1The result for this model as reported by Rodrigues et al. (Reference Rodrigues, Nyberg and Coheur2022).
As can be seen from Table 15, Quinductor performs much better on this benchmark with the less-restrictive Q-templates than QA-templates. In fact, Table 16 shows that the Quinductor variation with QA-templates generated questions for 79.45% of the source sentences, which is 17.81 percentage points fewer than the one with Q-templates. This shows the conservative side of our default approach, where we prefer not to generate a QA-pair at all if either question or answer are deemed of insufficient quality. Evidently, generating only questions appears to be easier than QA-pairs.
Notably, the Quinductor variation with QA-templates performs worse than most other methods on all metrics (except METEOR for GEN SubT system). The variation with Q-templates performs substantially better, and in fact outperforms the system by Du et al. (Reference Du, Shao and Cardie2017) on all metrics except ROUGE-L. Both the system by Heilman and Smith (Reference Heilman and Smith2009) and all versions of GEN system perform better than Quinductor with Q-templates in BLEU-1 and ROUGE-L. However, Quinductor with Q-templates performs better or on par with GEN SubT and GEN FlexSubT and is not that far behind the other systems in terms of BLEU-4 and METEOR, proving Quinductor to be a reasonably strong baseline method. Bearing in mind that the system by Heilman and Smith (Reference Heilman and Smith2009), as well as the GEN system were both designed with English-specific knowledge or components (e.g., a named-entity recognizer), it is not unexpected that their performance is better than Quinductor’s. Even though Quinductor uses no language-specific knowledge or components, it yet demonstrates a performance on par or not far behind in terms of BLEU-4 and METEOR, making Quinductor a promising candidate for the baseline QG method for languages other than English.
6. Discussion
We have shown that the Quinductor method is a strong baseline method as concerns automatic evaluation metrics, outperforming baselines for English reported previously in the literature in terms of METEOR and ROUGE-L scores and performing better (or not far behind) some of the previously proposed QG methods. In addition, our method is inexpensive to train both in terms of time and textual resources, and thus applicable to languages other than English.

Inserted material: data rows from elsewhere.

/-- FRAME_LEAVE_BUFFER (R445, R461, R462, R470): the oldest frame leaves the buffer for its landing pool; without room there
it is dropped, and one whose object is gone is filtered. -/
def execFrameLeaveBuffer (port : Nat) (s : State) : Host.Outcome State Fault Refusal :=
  .next (match (s.port port).eth.buffer with
    | [] => s
    | f :: rest =>
      let s := s.modPort port fun y => { y with eth := { y.eth with buffer := rest } }
      if !s.frameHasObject f then s.ethCount port 5 1
      else if landSpace f ≠ 0 ∧ poolSize 0 < (s.quad (port / 8)).pool 0 + landSpace f then s.ethCount port 4 1
      else s.landFrame port f)

/-- Take up the oldest landed frame of a kind, with its space; `none` where there is none. -/
def State.takeFrame (s : State) (port : Nat) (kind : FrameKind) : Option State :=
  let l := (s.port port).eth.landed
  (l.findIdx? fun f => f.1.kind == kind).map fun i =>
    let n := (l[i]?.map fun f => f.2).getD 0
    (s.modQuad (port / 8) fun d => d.setPool 0 (d.pool 0 - n)).modPort port fun y =>
      { y with eth := { y.eth with landed := y.eth.landed.eraseIdx i } }

/-- Take up every landed frame of a kind; `none` where there is none. -/
def State.takeFrames (s : State) (port : Nat) (kind : FrameKind) : Option State :=
  let l := (s.port port).eth.landed.filter fun f => f.1.kind == kind
  if l.isEmpty then none
  else some ((s.modQuad (port / 8) fun d => d.setPool 0 (d.pool 0 - (l.map fun f => f.2).sum)).modPort port fun y =>
    { y with eth := { y.eth with landed := y.eth.landed.filter fun f => f.1.kind != kind } })

/-- Engine clocks of a pause of `n` quanta of 512 bit times at a port's rate. -/
def pauseClocks (rate n : Nat) : Nat := if rate = 0 then 0 else (n * 512 * 16 + rate * 10 - 1) / (rate * 10)

/-- Set or end the pause of one priority. -/
def EthPort.pause (x : EthPort) (clk priority n : Nat) : EthPort :=
  let left := x.paused.filter fun p => p.1 != priority
  if !x.pfcHonour.getLsbD priority then x
  else if n = 0 then { x with paused := left }
  else { x with paused := left ++ [(priority, clk + pauseClocks x.rate n)] }

/-- PFC_FRAME (R446): pauses the honoured priorities that the frame names, each for its quanta. -/
def execPfcFrame (port : Nat) (priorities : List (Nat × Nat)) (s : State) : Host.Outcome State Fault Refusal :=
  .next (if s.isEth port then
      (s.modPort port fun y => { y with eth := priorities.foldl (fun x p => x.pause s.clk p.1 p.2) y.eth }).ethCount port 8 1
    else s)

/-- PFC_PAUSE_EXPIRY (R446): a pause has run out. -/
def execPfcPauseExpiry (port priority : Nat) (s : State) : Host.Outcome State Fault Refusal :=
  .next (s.modPort port fun y => { y with eth := { y.eth with
    paused := y.eth.paused.filter fun p => !(p.1 == priority && decide (p.2 ≤ s.clk)) } })

/-- ARP_REQUEST (R443): answered in hardware for the port's own address. -/
def execArpRequest (port : Nat) (target : W32) (senderMac : BitVec 48) (s : State) : Host.Outcome State Fault Refusal :=
  let x := (s.port port).eth
  .next (if s.isEth port && x.ip4 != 0 && x.ip4 == target then
      s.queueOwn port senderMac.toNat 64 1 [senderMac.toNat, portMac port, target.toNat]
    else s)
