-- ==== Sys2Proof/Machine/Sessions.lean ====
section
/-!
DEFINITION. Machine/Sessions.lean: Izlis sessions and bulk transfers: OPEN, CLOSE, QUERY_LIMITS, BULK_OPEN, BULK_PUT,
BULK_GET, BULK_CLOSE of a read or a discard, and the 1 s limit (R41, R46 to R58, R487).
-/

namespace Sys2Proof.Machine

/-! ## Use of the quotas' resources -/

/-- What a partition uses of a resource kind (R45, R58). -/
def State.inUse (s : State) (p kind : Nat) : Nat :=
  match kind with
  | 0 => (s.contexts.filter fun r => (r.2.state == .live || r.2.state == .aborted) && r.2.partition == p).length
  | 1 => (s.queues.filter fun r => r.2.partition == p).length
  | 2 => (s.rings.filter fun r => r.2.partition == p).length
  | 3 => (s.regions.filter fun r => r.2.valid && r.2.partition == p).length
  | 4 => (s.trigs.filter fun r => r.2.1 == p).length
  | 5 => s.chargedPages p false
  | 6 => s.chargedPages p true
  | 7 => (s.kernels.filter fun r => r.2.partition == p).length
  | _ => (s.qps.filter fun r => r.2.partition == p).length

/-! ## Sessions (R46 to R48) -/

/-- Some other mailbox of the function is open. -/
def State.othersOpen (s : State) (fn m : Nat) : Bool :=
  [0, 1, 2, 3].any fun i => i != m && (s.mbx (mbxKey fn i)).version != 0

/-- The version an OPEN gets, or the detail of VERSION_MISMATCH (R47, R48). -/
def State.chooseVersion (s : State) (fn m lo hi : Nat) : Except Nat Nat :=
  match [3, 2, 1].filter fun v => lo ≤ v && v ≤ hi with
  | [] => .error 3
  | v :: _ =>
    if !s.othersOpen fn m then .ok v
    else if lo ≤ (s.func fn).izlis && (s.func fn).izlis ≤ hi then .ok (s.func fn).izlis
    else .error (s.func fn).izlis

/-- The first status that OPEN earns apart from the version: its length (R43) and the faulted device (R53). -/
def State.openCheck (s : State) (fn : Nat) (x : Mailbox) : Option (Nat × Nat) :=
  if x.argWords != 1 then some (Status.badLength, 1)
  else if s.diagOnly && fn != 0 then some (Status.deviceFaulted, 0)
  else none

/-- Enter the session: its sequence is accepted whatever it is, and a bulk transfer is discarded (R41, R48, R56). -/
def State.openSession (s : State) (fn k v : Nat) : State :=
  (s.modFunc fn fun f => { f with izlis := v }).modMbx k fun x => { x with
    version := v, lastSeq := x.seq, bulk := none, bulkLapsed := false }

/-- The response word of OPEN: the version and the running firmware's major, minor and patch numbers. -/
def State.openWord (s : State) (v : Nat) : W64 :=
  let f := (s.fw.slot s.fw.runningSlot).version
  w64 (v + bits f 23 16 * 2 ^ 8 + bits f 15 8 * 2 ^ 16 + bits f 7 0 * 2 ^ 24)

/-- OPEN (R41, R46 to R48): a refused OPEN leaves the mailbox as it was. -/
def execOpenSession (fn m : Nat) (s : State) : Host.Outcome State Fault Refusal :=
  let k := mbxKey fn m
  let x := s.mbx k
  .next (
    if s.serving k 0x0001 && s.servesNow true then
      let s := s.firstServe
      match s.openCheck fn x with
      | some (st, d) => s.respond k st d []
      | none =>
        match s.chooseVersion fn m (x.arg 0 % 256) (bits (x.arg 0) 15 8) with
        | .error d => s.respond k Status.versionMismatch d []
        | .ok v => (s.openSession fn k v).respond k Status.ok 0 [s.openWord v]
    else s)

/-- Close a mailbox; the function's version is released with its last open one (R47, R56). A BULK_STATE still owed to
the next bulk command after the 1 s limit is owed no more (DESIGN CHOICE, assumption log 16). -/
def State.closeMailbox (s : State) (fn m : Nat) : State :=
  let s := s.modMbx (mbxKey fn m) fun x => { x with version := 0, bulk := none, bulkLapsed := false }
  if s.othersOpen fn m then s else s.modFunc fn fun f => { f with izlis := 0 }

/-- CLOSE (R47, R56). -/
def execCloseSession (fn m : Nat) (s : State) : Host.Outcome State Fault Refusal :=
  .next (s.serve fn m { opcode := 0x0002, rights := .any, words := some 0, diag := true, inBulk := true, needsKey := false }
    fun s _ _ => okWith (s.closeMailbox fn m) [])

/-- QUERY_LIMITS (R45, R58): a function bound to no partition has no quota the manual names; its answer is open
(assumption log 3). -/
def execQueryLimits (fn m : Nat) (s : State) : Host.Outcome State Fault Refusal :=
  .next (s.serve fn m { opcode := 0x0003, rights := .any, needsKey := false } fun s p x =>
    let kind := x.arg 0 % 256
    if 9 ≤ kind then failWith s Status.reservedEncoding
    else if (s.func fn).bound.isNone then
      let (v, s) := s.draw
      okWith s [w64 v]
    else okWith s [w64 (s.quota p kind + s.inUse p kind * 2 ^ 32)])
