/-- Evaluate the estimated offset, the lock state and the window. -/
def State.evaluate (s : State) : State :=
  let s := s.modMer fun m =>
    let e := if m.sourceSet && m.qualifies then some s.chainOffset else m.e
    let low := match e with
      | some x => decide (x ≤ eNs 25)
      | none => false
    { m with
      e, lastEval := s.clk
      residuals := m.residuals.filter fun r => s.clk ≤ r.1 + us 1000000
      lowSince := if low && m.qualifies then some (m.lowSince.getD s.clk) else none
      highSince := if low then none else some (m.highSince.getD s.clk) }
  let l := s.mer.nextLock s.clk
  let s := if l == s.mer.lock then s else s.enterLock l
  let s := s.modMer fun m => { m with floor := match m.floor with
    | some (t, u) => if u ≤ s.clk then none else some (t, u)
    | none => none }
  s.modMer fun m => { m with window := s.windowNow }

/-- LOCK_EVALUATE (R81, R84): every 1 µs. -/
def execLockEvaluate (s : State) : Host.Outcome State Fault Refusal :=
  .next (if s.mer.lastEval + us 1 ≤ s.clk then s.evaluate else s)

/-- REJOIN_DEADLINE (R527): 1 s after boot step 7 Izlis service begins, and Survey records the delay. -/
def execRejoinDeadline (s : State) : Host.Outcome State Fault Refusal :=
  .next (if !s.fw.awaitingBoot && s.fw.alive && !s.fw.serving && s.mer.lock == .unlocked
        && s.fw.bootClk + us 1000000 ≤ s.clk then
      (s.modFw fun f => { f with serving := true }).count Count.rejoinDelay
    else s)

/-! ## The 1PPS output (R91, R553) -/

/-- PPS_OUT_PULSE (R91): PPS_OUT rises in the clock of a whole Meridian second, LOCKED or DEGRADED and enabled. -/
def execPpsOutPulse (s : State) : Host.Outcome State Fault Refusal :=
  .next (if s.mer.ppsEnable && s.mer.lock != .unlocked && s.mt % 16000000000 ≤ 10 && !s.mer.ppsOut then
      s.modMer fun m => { m with ppsOut := true, ppsOutRise := s.clk }
    else s)

/-- PPS_OUT_FALL (R553): 10 ms after its rise PPS_OUT is low again. -/
def execPpsOutFall (s : State) : Host.Outcome State Fault Refusal :=
  .next (if s.mer.ppsOut && s.mer.ppsOutRise + us 10000 ≤ s.clk then s.modMer fun m => { m with ppsOut := false } else s)

/-! ## The rows of the appointments -/

/-- CHART_BANK_SWAP (R89, R309, R316). -/
def execChartBankSwap (s : State) : Host.Outcome State Fault Refusal :=
  .next ((s.fire (.chartSwap false)).fire (.chartSwap true))

/-- A RETAINED bank past its end is IDLE. -/
def Charts.expire (c : Charts) (mt : Nat) : Charts :=
  if c.retained && decide (c.retainEnd.toNat < mt) then { c with retained := false } else c

/-- RETAIN_END (R309, R329): past FAB_RETAIN_END the RETAINED bank is IDLE, in each quadrant on its own copy. -/
def execRetainEnd (s : State) : Host.Outcome State Fault Refusal :=
  .next ([0, 1, 2, 3].foldl (fun s q => s.modChart q fun c => c.expire (s.mtQ q)) s)

/-- GATE_SWAP_APPOINTMENT (R89, R456). -/
def execGateSwapAppointment (port : Nat) (s : State) : Host.Outcome State Fault Refusal := .next (s.fire (.gateSwap port))

/-- KEY_ROTATION (R89, R492). -/
def execKeyRotation (p : Nat) (job : Option Nat) (s : State) : Host.Outcome State Fault Refusal :=
  .next (s.fire (.keyRotation p job))

/-- COLLECTIVE_START (R89, R392). -/
def execCollectiveStart (p : Nat) (schedule : W32) (s : State) : Host.Outcome State Fault Refusal :=
  .next (s.fire (.collective p schedule))

/-- JOB_HEARTBEAT (R89, R387). -/
def execJobHeartbeat (p job : Nat) (s : State) : Host.Outcome State Fault Refusal := .next (s.fire (.heartbeat p job))

/-- KEY_RETAIN_END (R492): the previous generation is accepted no longer. -/
def execKeyRetainEnd (p : Nat) (job : Option Nat) (s : State) : Host.Outcome State Fault Refusal :=
  .next (s.modKey p job fun k => match k.retained with
    | some (_, t) => if t ≤ s.mt then { k with retained := none } else k
    | none => k)

/-- SURVEY_EPOCH (R89, R528). -/
def execSurveyEpoch (s : State) : Host.Outcome State Fault Refusal := .next (s.fire .surveyEpoch)

end Sys2Proof.Machine
end

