/-! ## MSI-X (R417) -/

/-- Send the pending messages of a function whose vectors are no longer masked. -/
def State.msixRelease (s : State) (fn : Nat) : State :=
  let x := s.func fn
  let ready := x.pba.reverse.filter fun v => x.msixEnable && !x.functionMask && !(tblGetD x.msix v {}).masked
  ready.foldl (fun s v => (s.modFunc fn fun x => { x with pba := x.pba.filter fun w => w != v }).msix fn v) s

/-- MSIX_UNMASK (R417): the host clears the mask bit of a vector; a locked table does not change (R421). -/
def execMsixUnmask (fn vector : Nat) (s : State) : Host.Outcome State Fault Refusal :=
  .next (if s.mmioOk fn && decide (vector < msixCount fn) then
      if (s.func fn).tdisp = 0 then
        (s.modFunc fn fun x => { x with
          msix := tblSet x.msix vector { tblGetD x.msix vector {} with masked := false } }).msixRelease fn
      else s.resetFunction fn
    else s)

/-! ## Link events and resets (R434 to R437) -/

/-- How long a port may retrain before it is reset. -/
def retrainLimit : Nat := us 100000

/-- The outstanding reads of a port are issued again, and their timeouts run anew (R434). -/
def State.reissueReads (s : State) (port : Nat) : State :=
  let s := s.modHost port fun h => { h with reads := h.reads.map fun r => { r with issuedClk := s.clk } }
  ((s.host port).reads.filter fun r => r.purpose != .discard).foldl (fun s r => s.emit (.hostRead port r)) s

/-- The link of a port is up: what waited leaves in order, the Invalidation Completions behind it, then the reads are issued
again (R170, R434, R435). -/
def State.linkReturns (s : State) (port : Nat) : State :=
  let h := s.host port
  let s := s.modHost port fun h => { h with
    linkUp := true, retraining := false, retrains := h.retrains + 1, held := [], engineHeld := [] }
  let s := (h.held ++ h.engineHeld).foldl (fun s w => s.emit (hostOut port w)) s
  let s := h.invalidations.foldl (fun s v => s.closeInvalidation port v.tag) s
  (s.reissueReads port).stir

/-- DL_DOWN (R434). -/
def execDlDown (port : Nat) (s : State) : Host.Outcome State Fault Refusal :=
  .next (if (s.host port).linkUp then
      s.modHost port fun h => { h with linkUp := false, retraining := true, downClk := s.clk }
    else s)

/-- DL_UP (R434): within 100 ms of DL_Down, and at exactly 100 ms, it ends a retrain; a port in training comes up. -/
def execDlUp (port : Nat) (s : State) : Host.Outcome State Fault Refusal :=
  .next (
    let h := s.host port
    if h.linkUp || !h.ready then s
    else if !h.retraining then (s.modHost port fun h => { h with linkUp := true }).reissueReads port
    else if s.clk ≤ h.downClk + retrainLimit then s.linkReturns port
    else (s.resetPort port).modHost port fun h => { h with linkUp := true })

/-- RETRAIN_TIMEOUT (R434): DL_Down has lasted more than 100 ms. -/
def execRetrainTimeout (port : Nat) (s : State) : Host.Outcome State Fault Refusal :=
  .next (if (s.host port).retraining && decide ((s.host port).downClk + retrainLimit < s.clk) then s.resetPort port else s)

/-- HOT_RESET (R434, R436). -/
def execHotReset (port : Nat) (s : State) : Host.Outcome State Fault Refusal :=
  .next (if port < 2 then s.resetPort port else s)

/-- Set the level of a port's PERST_N pin. -/
def Power.setPerst (x : Power) (port : Nat) (high : Bool) : Power :=
  if port = 0 then { x with perst0 := high } else { x with perst1 := high }

/-- PERST (R434, R436, R558): the pin is asserted, and the port is not ready for training until it is released. -/
def execPerst (port : Nat) (s : State) : Host.Outcome State Fault Refusal :=
  .next (if port < 2 then
      ((s.resetPort port).modHost port fun h => { h with ready := false }).modPower fun x => x.setPerst port false
    else s)

/-- BUS_MASTER_ENABLE_CLEAR (R434, R437): the PF alone is reset. -/
def execBusMasterEnableClear (port : Nat) (s : State) : Host.Outcome State Fault Refusal :=
  .next (if (s.func (port * 256)).present then s.resetFunction (port * 256) else s)

/-- The VFs of a port that a host sees. -/
def State.vfsOf (s : State) (port : Nat) : List Nat := (s.functionsOf port).filter fun f => !isPf f

/-- FLR (R434, R437): the VF, or the PF and every VF. The bindings stay. -/
def execFlr (fn : Nat) (s : State) : Host.Outcome State Fault Refusal :=
  .next (if (s.func fn).present then
      if isPf fn then (fn :: s.vfsOf (fnPort fn)).foldl (fun s f => s.resetFunction f) s else s.resetFunction fn
    else s)

/-- VF_ENABLE_CLEAR (R434, R437): every VF is reset, unbound and gone from the port. -/
def execVfEnableClear (port : Nat) (s : State) : Host.Outcome State Fault Refusal :=
  .next ((s.vfsOf port).foldl (fun s f =>
    ((s.resetFunction f).unbind? f).modFunc f fun x => { x with present := false }) s)

/-! ## Host reads (R414) -/

/-- The status of a failed data read of a function (R158, R414). -/
def State.readStatus (s : State) (fn : Nat) : ReadEnd → Nat
  | .data _ => Status.ok
  | .unsupportedRequest => if (s.func fn).atsEnable then Status.hostAccessError else Status.translationFault
  | .completerAbort => if (s.func fn).atsEnable then Status.hostAccessError else Status.translationFault
  | .poisoned => Status.hostAccessError

/-- Cut bytes into slots. -/
def cutSlots (size : Nat) (l : List Byte) (n : Nat) : List (List Byte) := (List.range n).map fun i => slice l (i * size) size

/-- Whether a probe with this end was refused (R432). -/
def probeFails : ReadEnd → Bool
  | .data _ => false
  | .unsupportedRequest => true
  | .completerAbort => true
  | .poisoned => false

/-- A probe of a peer window was refused (R432). -/
def State.probeFailed (s : State) (port a : Nat) : State :=
  s.modHost port fun h => { h with p2p := tblSet h.p2p a { tblGetD h.p2p a {} with failed := true } }

/-- The bytes of a completion. -/
def endBytes : ReadEnd → Option (List Byte)
  | .data b => some b
  | .unsupportedRequest => none
  | .completerAbort => none
  | .poisoned => none

/-- A tile's read ends with its bytes or fails its owner (R152, R414). -/
def State.endTileRead (s : State) (id off len status : Nat) (b : Option (List Byte)) : State :=
  match tblGet s.tiles id with
  | none => s
  | some t =>
    match b with
    | some l => (s.tileData id off (padTo len l)).stirOwner t.owner
    | none => (s.failOwner t.owner status).stirOwner t.owner

/-- A read of a responder ends (R158, R256, R414). -/
def State.endServedRead (s : State) (q id off len status : Nat) (b : Option (List Byte)) : State :=
  match s.copy? q id with
  | none => s
  | some c =>
    match b with
    | some l => (s.modCopy q id fun c => { c with got := (off, padTo len l) :: c.got }).serveRead q id
    | none => s.failRead q c status

/-- Issue the probe of a peer window; it waits while no tag is free (R413, R432). -/
def State.probeP2p (s : State) (port a : Nat) : State :=
  let (s, ok) := s.hostRead port
    { fn := port * 256, addr := (tblGetD (s.host port).p2p a {}).base, length := 8, purpose := .probe a }
  s.modHost port fun h => { h with p2p := tblSet h.p2p a { tblGetD h.p2p a {} with due := !ok } }

/-- A tag is free again: what waits for one is issued (R413). -/
def State.retryReads (s : State) (port : Nat) : State :=
  let s := s.pumpTiles.pumpServedAll.flushReads
  let s := ((s.queues.filter fun r => fnPort r.2.fn == port).map fun r => r.1).foldl State.fetchSlots s
  (((s.host port).p2p.filter fun r => r.2.due).map fun r => r.1).foldl (fun s a => s.probeP2p port a) s

/-- A host read ends: with bytes or with the status of its failure (R414). -/
def State.endHostRead (s : State) (port : Nat) (r : HostRead) (status : Nat) (b : Option (List Byte)) (refused : Bool) :
    State :=
  let s := s.modHost port fun h => { h with reads := h.reads.filter fun x => x.tag != r.tag }
  let s := match r.purpose with
    | .slots q first n => match s.queue? q, b with
      | some x, some l => s.slotsRead q first (cutSlots (slotSize x.version) l n) n
      | _, some _ => s
      | _, none => s.slotsFailed q first
    | .tile id off len => s.endTileRead id off len status b
    | .flush q i => s.flushDone q i
    | .responder q id off => s.endServedRead q id off r.length status b
    | .probe a => if refused then s.probeFailed port a else s
    | .discard => s
  s.retryReads port

/-- HOST_READ_COMPLETION (R158, R187, R205, R414, R432, R436). -/
def execHostReadCompletion (port tag : Nat) (result : ReadEnd) (s : State) : Host.Outcome State Fault Refusal :=
  .next (match (s.host port).reads.find? fun r => r.tag == tag with
    | none => s
    | some r => s.endHostRead port r (s.readStatus r.fn result) (endBytes result) (probeFails result))

/-- COMPLETION_TIMEOUT (R413, R414, R434): after the port's timeout; reads outstanding while it retrains do not time
out. -/
def execCompletionTimeout (port tag : Nat) (s : State) : Host.Outcome State Fault Refusal :=
  .next (match (s.host port).reads.find? fun r => r.tag == tag with
    | none => s
    | some r =>
      if (s.host port).retraining || decide (s.clk < r.issuedClk + us (s.host port).timeoutUs) then s
      else s.endHostRead port r Status.hostAccessError none true)

/-! ## The memory window (R424 to R426) -/

/-- The window's place in partition space. -/
def hdmBase (port : Nat) : Nat := 0x90000000000 + port * 0x4000000000

/-- The wish of a backing: LPDDR5X, pinned, its frames over all channels. -/
def hdmWish : Wish := { tier := 2, pinTier := true }

/-- Allocate the backing of a port: `length` units of 256 MiB in the partition of its PF; none where the PF is unbound or
the placement does not fit (R424). -/
def State.allocBacking (s : State) (port length pick : Nat) : Option State :=
  match (s.func (port * 256)).bound with
  | none => none
  | some p =>
    match s.choosePlace hdmWish p (length * 65536), pickFree s.placeFree 0 32768 pick with
    | .ok _, some i =>
      let s := s.newPlacement i p (length * 0x10000000) (hdmBase port) hdmWish true 4 (some port)
      some (s.modHost port fun h => { h with
        hdmHandle := w32 (placeHandle i (s.place i)).toNat, hdmLength := length, deviceBias := [] })
    | _, _ => none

Quinductor has been successfully applied to 5 typologically diverse less-resourced languages with limited training data. Most agglutinative languages (with a rich morphology and a free word order) performed similarly in terms of automatic evaluation metrics. Agglutinative languages with data sets relying on subwords in either questions or answers are proven to not work well with Quinductor (e.g., Korean and Telugu in TyDi QA data set). Generated questions for Finnish performed better than English in terms of human judgements. Russian performed substantially better than all other languages both in terms of automatic evaluation metrics and human judgements, which might be a merit of a specific data set and requires further investigation.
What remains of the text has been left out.